Уже к концу шестого числа стало понятно, что Италию постигла катастрофа, от которой она уже вряд ли оправится. Выручать ее тоже было некому, Россия давно вышла из войны, и рассчитывать на то, что русские генералы, спасая Италию, раньше времени начнут очередной Брусиловский прорыв, было нереально. Что же касается французов и англичан, то те не горели желанием выручать своих незадачливых союзников по Антанте. Это итальянцы должны были служить пушечным мясом в те моменты, когда положение союзников на фронте осложняется до невозможности, а не наоборот. Тем более что в демократической стране все активные действия должны быть предварительно обсуждены в парламенте, а когда это обсуждение закончится, о принятом решении уже будут знать не только немцы с австрийцами, но и все страны, в которых есть хоть один грамотный человек. Италия была обречена.

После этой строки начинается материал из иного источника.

/-- A coded element is rejected as the decoder rejects it: in its code, or in its extra field after a write of SYM or
DSYM, or a test that is passed. -/
theorem fetchCoded_rejects {a : Alphabet} {lens : List Nat} {s : State} {between : Nat → Op Unit} {r : Reject}
    {kind : ErrKind} {rest : List Bool} (hs : BitReaderOk s) (hr : RoomForBits s 47)
    (hl : lens.length ≤ alphabetSize a) (h : decodeCoded a lens (bitsAhead s) = .error r)
    (hc : CodeReject s 15 r kind rest)
    (hbw : ∀ n mid u, r = .endOfInput → decodeSymbol lens (bitsAhead s) = .ok (n, mid) → CodeOnly s u →
      ∃ sym dsym, between n u = .ok () { u with sym := sym, dsym := dsym }) :
    RaisesAt DecodeOnly ((huffDecode lens).bind fun n => (between n).andThen (fetchElement a n)) s kind rest := by
  rcases decodeCoded_error h with h | ⟨n, mid, hn, h⟩
  · exact (huffDecode_rejects hs (hr.mono (by decide)) h hc).bind
  · obtain ⟨u, m, e, hm, hu, hf, -⟩ := huffDecode_after hs (hr.mono (by decide)) hn
    have hlt := lt_of_lt_of_le (huffDecode_lt e) hl
    obtain ⟨rfl, hw⟩ := (decodeExtra_error h).resolve_right fun h' => not_lt.2 h'.2 hlt
    cases hc
    obtain ⟨sym, dsym, e'⟩ := hbw n mid u rfl hn hf
    have hv := hu.write { u with sym := sym, dsym := dsym } ⟨rfl, rfl, rfl, rfl⟩
    have hd : DecodeOnly s { u with sym := sym, dsym := dsym } := (huffDecode_decodeOnly e).trans rfl
    rw [← hv.ahead] at hw
    rw [← huffDecode_sameEnd e]
    have hx := fetchElement_ends hlt hv.ok (RoomForBits.after (hr.mono (by omega)) hv) hw
    exact (hx.mono fun _ => InputOnly.decodeOnly).of_later ((bind_of_ok e).trans (andThen_of_ok e'))
      (fun _ => DecodeOnly.trans hd) hv.source

/-- A block header whose three bits are not all there (43_blocks.md R191). -/
theorem fetchHeader_ends {s : State} (hs : BitReaderOk s) (hr : RoomForBits s 3) (h : (bitsAhead s).length < 3) :
    RaisesAt DecodeOnly fetchHeader s (srcEnd s.src) [] := by
  by_cases h1 : (bitsAhead s).length < 1
  · exact ((readBits_ends (by decide) hs (hr.mono (by decide)) h1).mono fun _ => InputOnly.decodeOnly).bind
  · obtain ⟨t, e, ht, hf⟩ := readBits_after hs (n := 1) (hr.mono (by decide)) (by decide) (if_neg h1)
    generalize numOfBits ((bitsAhead s).take 1) = f at e
    have hu := ht.write { t with bfinal := BitVec.ofNat 1 f } ⟨rfl, rfl, rfl, rfl⟩
    have hd : DecodeOnly s { t with bfinal := BitVec.ofNat 1 f } := hf.decodeOnly.trans rfl
    have h2 := readBits_ends (n := 2) (by decide) hu.ok (RoomForBits.after (n := 2) hr hu)
      (by rw [hu.ahead, List.length_drop]; omega)
    rw [← (Relates.readBits sameEnd_closed readBit_sameEnd 1 s).1 _ t e]
    exact (h2.mono fun _ => InputOnly.decodeOnly).bind.of_later ((bind_of_ok e).trans (modify_andThen ..))
      (fun _ => DecodeOnly.trans hd) hu.source

/-! ## Steps -/

/-- The step in which a fetch raises. -/
theorem step_of_raised {s t : State} {x : Op Instr} (hr : CoreRuns s) (hc : coreFetch s = Fetched.ofRes (x s))
    (h : x s = .raised t) : step s = .next t := by
  rw [step_eq, fetch_of_coreRuns hr, hc, h]
  rfl

/-- The fetch of each context raises where the decoder runs out of bits or finds no code. Symbol 16 as the first
code-length element, whose extra field is cut off, is left out (43_blocks.md R207). -/
theorem coreFetch_rejects {s : State} {c : Context} {r : Reject} {kind : ErrKind} {rest : List Bool}
    (hs : BitReaderOk s) (hr : RoomForBits s 47) (hc : contextOf s = some c)
    (h : decode c (bitsAhead s) = .error r) (hk : CodeReject s 15 r kind rest)
    (h16 : r = .endOfInput →
      ¬ (c.alphabet = .treeCode ∧ s.idx = 0 ∧ ∃ rest, decodeSymbol c.lens (bitsAhead s) = .ok (16, rest))) :
    ∃ x, coreFetch s = Fetched.ofRes (x s) ∧ RaisesAt DecodeOnly x s kind rest := by
  rcases contextOf_cases hc with ⟨rfl, e⟩ | ⟨rfl, e⟩ | ⟨rfl, e⟩ | ⟨rfl, e⟩
  · obtain ⟨rfl, h3⟩ := decode_header_error h
    cases hk
    exact ⟨_, e, fetchHeader_ends hs (hr.mono (by decide)) h3⟩
  · have hx := fetchCoded_rejects (between := checkRepeat) hs hr (by simp [clInForce, alphabetSize]) h hk
      fun n mid u hend hn hu => by
        have hprev : n = 16 → hasPrevLen u = true := by
          rintro rfl
          rw [show hasPrevLen u = hasPrevLen s by rw [hu]; rfl, hasPrevLen, bne_iff_ne]
          exact fun h0 => h16 hend ⟨rfl, h0, mid, hn⟩
        exact ⟨u.sym, u.dsym, checkRepeat_of_ok hprev⟩
    exact ⟨_, e, hx⟩
  · have hx := fetchCoded_rejects (between := fun n => Op.modify fun t => { t with dsym := BitVec.ofNat 5 n }) hs hr
      (by simp [dInForce, alphabetSize]) h hk fun n mid u _ _ _ => ⟨u.sym, BitVec.ofNat 5 n, rfl⟩
    exact ⟨_, e, hx⟩
  · have hx := fetchCoded_rejects (between := fun n => Op.modify fun t => { t with sym := BitVec.ofNat 9 n }) hs hr
      (by simp [llInForce, alphabetSize]) h hk fun n mid u _ _ _ => ⟨BitVec.ofNat 9 n, u.dsym, rfl⟩
    exact ⟨_, e, hx⟩

/-- Where the table of the next code does not build, the fetch raises before it reads (log 13). -/
theorem coreFetch_invalidTree {s : State} {c : Context} (hc : contextOf s = some c)
    (h : decode c (bitsAhead s) = .error .invalidTree) :
    ∃ x : Op Instr, coreFetch s = Fetched.ofRes (x s) ∧ x s = .raised (takeError .invalidHuffmanTree s) := by
  rcases contextOf_cases hc with ⟨rfl, e⟩ | ⟨rfl, e⟩ | ⟨rfl, e⟩ | ⟨rfl, e⟩
  · cases (decode_header_error h).1
  · exact ⟨_, e, bind_of_raised (huffDecode_of_none (decodeCoded_invalidTree h))⟩
  · exact ⟨_, e, bind_of_raised (huffDecode_of_none (decodeCoded_invalidTree h))⟩
  · exact ⟨_, e, bind_of_raised (huffDecode_of_none (decodeCoded_invalidTree h))⟩

/-- Settles O3: the fetch of the element raises as the decoder rejects, and the step ends there. -/
theorem stepRejectsAsTheDecoderDoes : Obligations.StepRejectsAsTheDecoderDoes := by
  intro s c hr hs room hc
  have hb : RoomForBits s 47 := room.forBits (by decide)
  refine ⟨fun h h16 => ?_, fun h => ?_, fun h => ?_⟩
  · obtain ⟨x, e, u, hx, ha, -, hd, hl⟩ := coreFetch_rejects hs hb hc h .bitsEnd fun _ => h16
    exact ⟨u, step_of_raised hr e hx, ha, (readBit_of_none ha).1, hd, hl⟩
  · obtain ⟨x, e, u, hx, ha, ho, hd, hl⟩ := coreFetch_rejects hs hb hc h .noCode nofun
    exact ⟨u, step_of_raised hr e hx, ha, ho, hd, hl⟩
  · obtain ⟨x, e, hx⟩ := coreFetch_invalidTree hc h
    exact step_of_raised hr e hx

end Sys2Proof.Machine

/-! # The tracking writer: the history of the output, copies, CRC-32 (41_tracking_writer.md) -/

namespace Sys2Proof.Machine

/-! ## The history after CORE's reset and through a step (10_state.md R32 to R34, 41_tracking_writer.md R150) -/

/-- Where COUNT and CRC are as after reset, nothing has been output, whatever the sink held before. -/
theorem outputIs_of_empty {s : State} (hn : s.count = 0) (hc : s.crc = Config.crcInit) : OutputIs s s.snk [] :=
  ⟨(List.append_nil _).symm, hn, hc, fun k hk => absurd hk (by omega)⟩

/-- The history is a matter of the sink, COUNT, CRC and WIN. -/
theorem OutputIs.congr {s t : State} {pre out : List Byte} (h : OutputIs s pre out) (hs : t.snk = s.snk)
    (hn : t.count = s.count) (hc : t.crc = s.crc) (hw : t.win = s.win) : OutputIs t pre out := by
  simpa only [OutputIs, hs, hn, hc, hw] using h

/-- `out` and some more bytes are what was output since reset. -/
def OutputExtends (pre out : List Byte) (s : State) : Prop := ∃ more, OutputIs s pre (out ++ more)

theorem OutputIs.extends {s : State} {pre out : List Byte} (h : OutputIs s pre out) : OutputExtends pre out s :=
  ⟨[], by rwa [List.append_nil]⟩

theorem OutputExtends.putByte {s : State} {pre out : List Byte} (b : Byte) (h : OutputExtends pre out s) :
    OutputExtends pre out (putByte b s) := by
  obtain ⟨more, h⟩ := h
  exact ⟨more ++ [b], List.append_assoc out more [b] ▸ putByte_outputIs b h⟩

/-- Of the primitives of CORE only an output byte touches the history, and it extends it. -/
theorem outputExtends_primitives (pre out : List Byte) :
    Primitives (Kept (OutputExtends pre out)) (Kept (OutputExtends pre out)) :=
  Primitives.ofKept (fun _ _ h => h)
    (fun _ _ _ h e => by
      rcases readBit_ok e with ⟨-, -, rfl⟩ | ⟨-, -, -, -, -, -, rfl⟩ <;> exact h)
    (fun _ _ _ h e => by
      rw [(srcNext_ok e).2.2]
      exact h)
    (fun b _ h => h.putByte b)
    (fun _ h => h)
    (fun _ _ w ⟨more, h⟩ => ⟨more, h.congr w.snk w.count w.crc w.win⟩)
    (fun _ _ h => h)

/-- The end of a block leaves the history alone. -/
theorem OutputExtends.endBlock {s : State} {pre out : List Byte} (h : OutputExtends pre out s) :
    OutputExtends pre out (endBlock s) := by
  cases hf : isFinal s
  · rw [endBlock_of_not_final s hf]
    exact h
  · rw [endBlock_of_final s hf]
    exact h

/-- Settles O49: a step that does not start CORE extends the history; one that does puts COUNT and CRC at their reset
values and keeps the sink. -/
theorem stepKeepsTheHistory : Obligations.StepKeepsTheHistory := by
  refine ⟨outputIs_of_empty (s := State.reset) rfl rfl, fun s t pre out h e => ?_⟩
  rcases step_kept_or_started (outputExtends_primitives pre out) (fun _ h => h.endBlock) (fun _ _ h => h)
    (fun _ _ _ h _ => h) h.extends e with ⟨ht, hn⟩ | ⟨hs, hp, b, rest, g, -, rfl⟩
  · rw [if_neg fun ⟨hs, hp⟩ => hn hs hp]
    exact ht
  · rw [if_pos ⟨hs, hp⟩]
    exact outputIs_of_empty (s := resetCore (setGz g { s with src := rest })) rfl rfl

/-! ## Room in the sink, and the window indices output bytes leave alone -/

/-- After `n` output bytes there is room for the others. -/
theorem RoomOut.after {s t : State} {n m : Nat} (h : RoomOut s (n + m)) (hn : t.count = s.count + n)
    (hf : t.snkFailAt = s.snkFailAt) : RoomOut t m := by
  obtain ⟨hc, hk⟩ := h
  rw [RoomOut, hn, hf]
  refine ⟨by omega, fun k e => ?_⟩
  have := hk k e
  omega

theorem RoomOut.mono {s : State} {n m : Nat} (h : RoomOut s m) (hn : n ≤ m) : RoomOut s n := by
  obtain ⟨hc, hk⟩ := h
  refine ⟨by omega, fun k e => ?_⟩
  have := hk k e
  omega

theorem WindowKept.refl (s : State) : WindowKept s s 0 := fun _ _ => rfl

theorem WindowKept.trans {s t u : State} {n m : Nat} (h : WindowKept s t n) (hn : t.count = s.count + n)
    (h' : WindowKept t u m) : WindowKept s u (n + m) := fun a ha => by
  have hu : Memory.read u.win a = Memory.read t.win a := h' a fun j hj => by
    rw [hn, Nat.add_assoc]
    exact ha (n + j) (by omega)
  exact hu.trans (h a fun j hj => ha j (by omega))

theorem putByte_windowKept (b : Byte) (s : State) : WindowKept s (putByte b s) 1 := fun _ ha =>
  Memory.read_write_other s.win b (ha 0 Nat.one_pos).symm

/-! ## Written bytes (41_tracking_writer.md R151, R152) -/

/-- Settles O19: the byte has room, or the test of the sink comes first. -/
theorem writeByteEffects : Obligations.WriteByteEffects := fun _ _ =>
  ⟨fun h => (writeByte_of_room (n := 0) h).1, fun h => if_pos h⟩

К тому же военное поражение осложнилось правительственным кризисом. Кабинет премьера Витторио Эммануэле Орландо пал, и король Виктор Эммануил III через головы политиков обратился к австро-германскому командованию с предложением о перемирии. Ответ был короткий и жесткий – условием прекращения огня могла быть только безоговорочная капитуляция. Как говорили предки итальянцев – «Vae victis!»[4]
7 марта 1918 года. Петроград, Таврический дворец. Подполковник Карбышев Дмитрий Михайлович
Сказать по чести, я никак не ожидал, что меня вдруг вызовут в Петроград. Еще в декабре я добровольно вступил в корпус Красной гвардии, которая коротким, но мощным ударом вдребезги разнесла воинство румын. Я не колебался ни минуты – идеи большевиков я разделял давно и прекрасно понимал, что никто, кроме них, не сможет спасти от развала нашу бедную Россию, которую адвокатишка Керенский довел до последней крайности.
Правда, работы по специальности у меня почти не было – Красная гвардия стремительно наступала, и строить фортификационные сооружения ей было ни к чему. К тому же у меня, как на грех, неожиданно разболелась раненная под Перемышлем нога. Волен-ноленс, но после ликвидации Калединского мятежа в Ростове мне пришлось лечь в военный госпиталь. Там за мной трогательно ухаживала моя дорогая Лидочка. Не знаю, то ли лекарства, то ли ее любящее сердце, то ли все это, вместе взятое, способствовало моему выздоровлению, но факт остается фактом – уже через пару недель я мог снова свободно ходить, правда, опираясь при этом на тросточку.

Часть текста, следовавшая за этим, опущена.